Пришлось вернуться и поднять.
* * *
По набережной девочки в наколках
на роликах скользят полуодеты.
Плюс 26, и рыбаки подолгу,
уставясь в ил, мельканье видят где-то.
Вот вскинул удочку один: как ни старался,
ни проводил — но хариус сорвался.
Куда как нам, заезжим ротозеям,
на Енисей под синевой незимней.
Вокзал в лесах, плавучего музея
«Вся власть советам!» (на старорежимном).
Отсюда вверх по Мира и до арки
по солнечной сквозит, и нам не жарко.
Нас четверо – отбрасывая тени –
идут на остров в густоте погожей.
И всё к тому, что скоро бунт растений,
рассвет, река и дом с просторным ложем.
Господь один ответит или Сорос,
как будем спать: подолгу или порознь.
Дом нас разделит – снами, головами,
сокрытием, пространство создающим,
входящим к нам с другими именами,
нас восхищающих и предающих.
Но дней еще не минула декада,
есть мост, Столбы, река и дебаркадер.
Урок рисования
Все началось с кувшина, шара,
с граната, гипсовой руки,
с мышиного скрипенья.
Жарко.
Зима и грифель. Потолки
растрескались полуподвала.
Темнеет рано. Щеки алы.
Глаза. Зрачки, как угольки.
Снег ноздреватый.
С краснотала.
Его пушистые овалы.
Наст посеревший. Ломкий лед.
Вдруг подбородок, ямки, лоб,
подсвеченные небывалым
закатом. Пять еще минут
и свет уйдет. Но липы, пруд –
блестят глазурью. Свет двоится,
разбужен запах земляной,
шум колесницы за спиной.
Аид, внимательные птицы.
Царица, нежности волна,
полупрозрачная весна.
Все продолжается.
Все длится.
* * *
Кто в доме хозяин, кто царь-государь
(оставим досужую плитку);
меня разбудил сорок третий январь:
толкнув на Хвостовом калитку,
я снегом скрипел и, считая в уме
шаги напряженные эти,
я был на Садовом и в бывшей тюрьме.
И таял снежок на паркете
Игумнова дома.
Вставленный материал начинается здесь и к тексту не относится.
theorem doPatchWrite_selected (hown : (s.patch slot).image = [] ∨ (s.patch slot).owner = some t ∨ t = 0)
    (hon : s.mem.bankSt .patch (slot / 64) = .on) (hsel : s.selected slot = true) :
    doPatchWrite s t g slot win = fail s t g .busyClassX := by
  simp only [doPatchWrite, patchOwner_false hown, (patchOn_iff s slot).mpr hon, hsel]
  rfl

/-- The image that a window holds at an offset, as long as its own header says. -/
def TenantSt.imageAt (x : TenantSt) (win : Nat) : List Byte := x.windowRead win (field (x.windowRead win 8) 6 2)

/-- What PATCH_WRITE asks for before it looks at the image. -/
structure TakesImage (s : State) (t : Tenant) (slot win : Nat) : Prop where
  owned : (s.patch slot).image = [] ∨ (s.patch slot).owner = some t ∨ t = 0
  on : s.mem.bankSt .patch (slot / 64) = .on
  unselected : s.selected slot = false
  settled : (s.patch slot).loading = false
  unsealed : (s.patch slot).sealedTo = none ∨ (s.patch slot).sealedTo = some t
  short : field ((s.ten t).windowRead win 8) 6 2 ≤ 2048
  inside : win + field ((s.ten t).windowRead win 8) 6 2 ≤ (s.ten t).windowKib * 1024

/-- A slot that takes an image: the image decides. -/
theorem doPatchWrite_takes (h : TakesImage s t slot win) : doPatchWrite s t g slot win =
    if !imageSound ((s.ten t).imageAt win) then fail s t g .crcBad
    else match imageBad ((s.ten t).imageAt win) with
      | some off => badField s t g (0x8000 + off)
      | none => ok (s.setPatch slot { image := (s.ten t).imageAt win, owner := some t }) t g := by
  have hseal : ((s.patch slot).sealedTo.isSome && (s.patch slot).sealedTo != some t) = false := by
    rcases h.unsealed with hs | hs <;> simp [hs]
  have hfits : ¬(2048 < field ((s.ten t).windowRead win 8) 6 2 ∨
      (s.ten t).windowBytes < win + field ((s.ten t).windowRead win 8) 6 2) := by
    rw [not_or]; exact ⟨Nat.not_lt.mpr h.short, Nat.not_lt.mpr h.inside⟩
  simp only [doPatchWrite, patchOwner_false h.owned, (patchOn_iff s slot).mpr h.on, h.unselected, h.settled, hseal,
    Bool.or_self, Bool.not_true, Bool.false_eq_true, if_false, if_neg hfits]
  rfl

variable (hw : HwAnswer)

theorem doPatchRead_bankOff (hoff : s.mem.bankSt .patch (slot / 64) ≠ .on) :
    doPatchRead s t g slot win hw = fail s t g .bankOff := by
  simp only [doPatchRead, patchOn_false hoff]
  rfl

/-- PATCH_READ of a slot of a bank that is ON, and that is not being loaded. -/
theorem doPatchRead_on (hon : s.mem.bankSt .patch (slot / 64) = .on) (hload : (s.patch slot).loading = false) :
    doPatchRead s t g slot win hw =
      if (s.patch slot).image == [] then fail s t g .notFound
      else if (s.patch slot).sealedTo.isSome then fail s t g .vaultLocked
      else if hw.eccBad then fail (patchBad s slot) t g .notFound
      else if (s.ten t).windowBytes < win + (s.patch slot).image.length then badField s t g 4
      else okShort (s.updTen t fun x => { x with window := memWriteN x.window win (s.patch slot).image }) t g
        (s.patch slot).image.length := by
  simp only [doPatchRead, (patchOn_iff s slot).mpr hon, hload]
  rfl

variable (part : Nat)

theorem doPatchSelect_bankOff (hoff : s.mem.bankSt .patch (slot / 64) ≠ .on) :
    doPatchSelect s t g part slot hw = fail s t g .bankOff := by
  simp only [doPatchSelect, patchOn_false hoff]
  rfl

theorem doPatchSelect_none (hon : s.mem.bankSt .patch (slot / 64) = .on) (hp : s.voicePatch slot = none) :
    doPatchSelect s t g part slot hw = fail s t g .notFound := by
  simp only [doPatchSelect, (patchOn_iff s slot).mpr hon, hp]
  rfl

theorem doPatchSelect_some {q : PatchSlot} (hon : s.mem.bankSt .patch (slot / 64) = .on)
    (hp : s.voicePatch slot = some q) (hecc : hw.eccBad = false) :
    doPatchSelect s t g part slot hw = ok (selectPatch s t part slot q.image) t g := by
  simp only [doPatchSelect, (patchOn_iff s slot).mpr hon, hp, hecc]
  rfl

end

@[simp] theorem updPart_part_same (x : TenantSt) (p : Nat) (f : Part → Part) : (x.updPart p f).part p = f (x.part p) := by
  simp [TenantSt.updPart, TenantSt.part]

theorem updPart_part_other (x : TenantSt) {p r : Nat} (f : Part → Part) (h : r ≠ p) : (x.updPart p f).part r = x.part r := by
  simp [TenantSt.updPart, TenantSt.part, bankAt_bankPut_other _ _ _ h]

theorem answered_part (x : TenantSt) (c : InFlight) (st : Status) (res : Result) (tide : Smp) (p : Nat) :
    (x.answered c st res tide).part p = x.part p := by
  simp only [TenantSt.answered, TenantSt.storeEcho]; split <;> rfl

/-- The part that a selection leaves: the image's parameters and the slot. -/
def Part.selects (img : List Byte) (slot : Nat) (p : Part) : Part := { p with workset := voiceImage img, slot := some slot }

theorem selectPatch_ten_same (s : State) (t : Tenant) (part slot : Nat) (img : List Byte) :
    (selectPatch s t part slot img).ten t = (s.ten t).updPart part (Part.selects img slot) :=
  updTen_ten_same s t fun x => x.updPart part (Part.selects img slot)

theorem selectPatch_ten_other (s : State) {t w : Tenant} (part slot : Nat) (img : List Byte) (h : w ≠ t) :
    (selectPatch s t part slot img).ten w = s.ten w :=
  updTen_ten_other s (fun x => x.updPart part (Part.selects img slot)) h

/-- Settles O30: a law for each command, case by case in the order of its checks. -/
theorem patchCommandsFollowTheSlot : Obligations.PatchCommandsFollowTheSlot := by
  intro s t g c slot win part hw p len img fails
  refine ⟨fun h => ?write, fun h => ?read, fun h => ?select⟩
  case write =>
    have hrow : exec (.patchWrite t g) s = .next (doPatchWrite s t g slot win) := h.row rfl
    simp only [fails, hrow]
    refine ⟨fun hi ho ht => ?_, fun hown => ⟨fun hoff => ?_, fun hon => ⟨fun hsel => ?_, fun hsel hload hseal hlen hin => ?_⟩⟩⟩
    · rw [doPatchWrite_noRights g win hi ho ht, h.fails]
    · rw [doPatchWrite_bankOff g win hown hoff, h.fails]
    · rw [doPatchWrite_selected g win hown hon hsel, h.fails]
    · rw [doPatchWrite_takes g win ⟨hown, hon, hsel, hload, hseal, hlen, hin⟩]
      refine ⟨fun hbad => ?_, fun hsound hgood => ?_⟩
      · rw [show imageSound ((s.ten t).imageAt win) = false from hbad, h.fails]; rfl
      · rw [show imageSound ((s.ten t).imageAt win) = true from hsound,
          show imageBad ((s.ten t).imageAt win) = none from hgood]
        exact congrArg _ (h.completes (u := s.setPatch slot _) _ _ rfl rfl)
  case read =>
    have hrow : exec (.patchRead t g hw) s = .next (doPatchRead s t g slot win hw) := h.row rfl
    simp only [fails, hrow]
    refine ⟨fun hoff => by rw [doPatchRead_bankOff g win hw hoff, h.fails], fun hon hload => ?_⟩
    rw [doPatchRead_on g win hw hon hload]
    refine ⟨fun hi => ?_, fun hi hseal => ?_, fun hi hseal hecc hin => ?_⟩
    · rw [if_pos (beq_iff_eq.mpr hi), h.fails]
    · rw [if_neg (by simpa using hi), if_pos (Option.isSome_iff_ne_none.mpr hseal), h.fails]
    · have hfits : ¬(s.ten t).windowBytes < win + (s.patch slot).image.length := Nat.not_lt.mpr hin
      rw [if_neg (by simpa using hi), if_neg (by simp [show (s.patch slot).sealedTo = none from hseal]),
        if_neg (by simp [hecc]), if_neg hfits]
      exact congrArg _ (h.finish (u := s.updTen t _) _ _ rfl (by rw [updTen_ten_same]))
  case select =>
    have hrow : exec (.patchSelect t g hw) s = .next (doPatchSelect s t g part slot hw) := h.row rfl
    simp only [fails, hrow]
    refine ⟨fun hoff => ?_, fun hon hp => ?_, fun q hon hp hecc => ⟨_, rfl, ?_⟩⟩
    · rw [doPatchSelect_bankOff g hw part hoff, h.fails]
    · rw [doPatchSelect_none g hw part hon hp, h.fails]
    · have hten := selectPatch_ten_same s t part slot q.image
      have hdone : doPatchSelect s t g part slot hw = (selectPatch s t part slot q.image).answer t c .ok (.note 0) :=
        (doPatchSelect_some g hw part hon hp hecc).trans (h.finish _ _ rfl (by rw [hten]; rfl))
      rw [hdone, answer_ten_same, hten]
      refine ⟨?_, ?_, fun r hr => ?_, fun w hw => ?_, rfl⟩
      · rw [answered_part, updPart_part_same]; rfl
      · rw [answered_part, updPart_part_same]; rfl
      · rw [answered_part, updPart_part_other _ _ hr]
      · rw [answer_ten_other _ _ _ hw, selectPatch_ten_other _ _ _ _ hw]

/-! ## Wave memory (R102, R104, R301, Table 04-6) -/

/-- The range overlaps neither a sealed region nor one that is being loaded. -/
def State.rangeFree (s : State) (bank off n : Nat) : Prop :=
  s.sealedHit bank off n = false ∧ s.loadingHit bank off n = false

section
variable {s : State} {bank off n : Nat} (t : Tenant) (g : Tag) (win : Nat)

theorem doWaveWrite_bankOff (hoff : s.mem.bankSt .wave bank ≠ .on) :
    doWaveWrite s t g bank off win n = fail s t g .bankOff := if_pos hoff

theorem doWaveWrite_locked (hon : s.mem.bankSt .wave bank = .on) (hhit : ¬ s.rangeFree bank off n) :
    doWaveWrite s t g bank off win n = fail s t g .vaultLocked := by
  have hor : (s.sealedHit bank off n || s.loadingHit bank off n) = true := by
    rw [← Bool.not_eq_false, Bool.or_eq_false_iff]; exact hhit
  rw [doWaveWrite, if_neg (not_not.mpr hon), if_pos hor]

theorem doWaveWrite_copies (hon : s.mem.bankSt .wave bank = .on) (hfree : s.rangeFree bank off n) :
    doWaveWrite s t g bank off win n = startLong { s with mem := { s.mem with copies := s.mem.copies ++
      [{ t := t, g := g, bank := bank, offset := off, data := (s.ten t).windowRead win n }] } } t g := by
  rw [doWaveWrite, if_neg (not_not.mpr hon), if_neg (by simp [hfree.1, hfree.2])]

/-- WAVE_READ of a range without a bad word puts its bytes into the window. -/
theorem doWaveRead_clean (hon : s.mem.bankSt .wave bank = .on) (hfree : s.rangeFree bank off n)
    (hbad : s.badIn (waveAddr bank off) n = []) : doWaveRead s t g bank off win n = ok (s.updTen t fun x => { x with
      window := memWriteN x.window win ((List.range n).map fun i => s.waveByte (waveAddr bank off + i)) }) t g := by
  rw [doWaveRead, if_neg (not_not.mpr hon), if_neg (by simp [hfree.1, hfree.2])]
  simp only [hbad]
  rfl

/-- With nothing waiting for a bank, nothing executes when a copy has ended. -/
theorem runBankWaits_none (h : s.mem.bankWaits = []) : runBankWaits s = s := by
  rw [runBankWaits, h, foldS_nil, ← h]

/-- The state in which a copy stands in wave memory and no longer runs. -/
def State.copied (s : State) (t : Tenant) (g : Tag) (w : WaveCopy) : State :=
  { s with mem := { s.mem with
      wave := memWriteN s.mem.wave (waveAddr w.bank w.offset) w.data
      badWords := clearBad s.mem.badWords (waveAddr w.bank w.offset) w.data.length
      copies := s.mem.copies.filter fun d => !(d.t == t && d.g == g) } }

theorem waveWriteDone_copied {w : WaveCopy} (hw : s.mem.copies.find? (fun d => d.t == t && d.g == g) = some w) :
    waveWriteDone s t g = runBankWaits (ok (s.copied t g w) t g) := by
  simp only [waveWriteDone, hw, waveStore, State.copied]

theorem doWaveMap_foreign {a : MapArgs} {m : WaveMap} (hm : bankGet s.mem.maps a.id = some m) (ho : m.owner ≠ t)
    (ht : t ≠ 0) : doWaveMap s t g a = fail s t g .noRights := by
  simp only [doWaveMap, hm]
  exact if_pos (by simp [ho, ht])

/-- The state in which the tenant has set, or with length 0 removed, a map. -/
def State.mapped (s : State) (t : Tenant) (a : MapArgs) : State :=
  let entry : WaveMap :=
    { bank := a.bank, format := a.format, offset := a.offset, length := a.length, loopStart := a.loopStart
      loopEnd := a.loopEnd, loopMode := a.loopMode, rootKey := a.rootKey, owner := t }
  { s with mem := { s.mem with
      maps := if a.length = 0 then bankDel s.mem.maps a.id else bankPut s.mem.maps a.id entry } }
Был жалобщик тих,
по-женски заплакала вьюшка.
Я Шехтеля видел струящийся крик,
где мерзла у стен побирушка.
Я с бабкой тушил зажигалки зимой –
на крыше театра зенитки
плевались в пространство, разъятое тьмой.
Продев непослушную нитку,
я валенки штопал, грузил эшелон,
точил с табурета снаряды.
Поклон москвичам, самый низкий поклон
и память – им денег не надо.
В Донском Чаадаев молился во сне,
в цветах Иоанна ограда,
где Святый Георгий привстал на коне
разить до победного гада.
Я чай из моркови, затирку хлебал
и резал 400 граммов.
Я карточки дважды зимою терял
и видел, как плакала мама.
От поймы из проруби дети войны
с водою тянули корзины.
Кто в доме хозяин? ужели они
в немецких своих лимузинах?
И если бы выросло в ЦКПО
в войну колесо обозренья, –
всевидящим оком молило оно
прозренья, прозренья, прозренья.
* * *
Лежать в болезни, пыль рассматривая, –
на солнце как она летает.
Беспомощно следить, как лаковая
кругом забота обитает.
Обеда запахи отчётливые:
огонь куриного бульона.
Подушки, простыни бессчетные,
чай, корешок Пигмалиона.
Коротким зимним солнцем схвачена
лекарств и капель антреприза.
В огромном зеркале взлохмаченный
ты сам, ковер и телевизор.
Провинцией одноэтажною
пусть жизни промедленья длятся,
и все дела сейчас неважные
неровной стопкою пылятся.
Простуды жар слабее в теле, и
шаги пульсируют пустые.
Всю сладость чувствовать безделия,
считать соринки золотые.
* * *
Везде рассыпанная мелочь,
с неделю длящийся запой.
Просыпалась она, слетелась
на стол и стулья на Страстной.
На коже, будто от укусов
расчесанных, везде следы.
Не зря писали, что тунгусам
нельзя пить огненной воды.
И ты, любезная Гертруда,
прошу, пожалуйста, не пей, –
все кончится печально, грубо –
не так, как у других людей.
И вы расстанетесь, наверно,
на этом празднике беды;
и ты уже не будешь серной
искать у родника воды...
Все поменяется местами:
где север был – там станет юг.
И птица серая из стали
взлетит, описывая круг.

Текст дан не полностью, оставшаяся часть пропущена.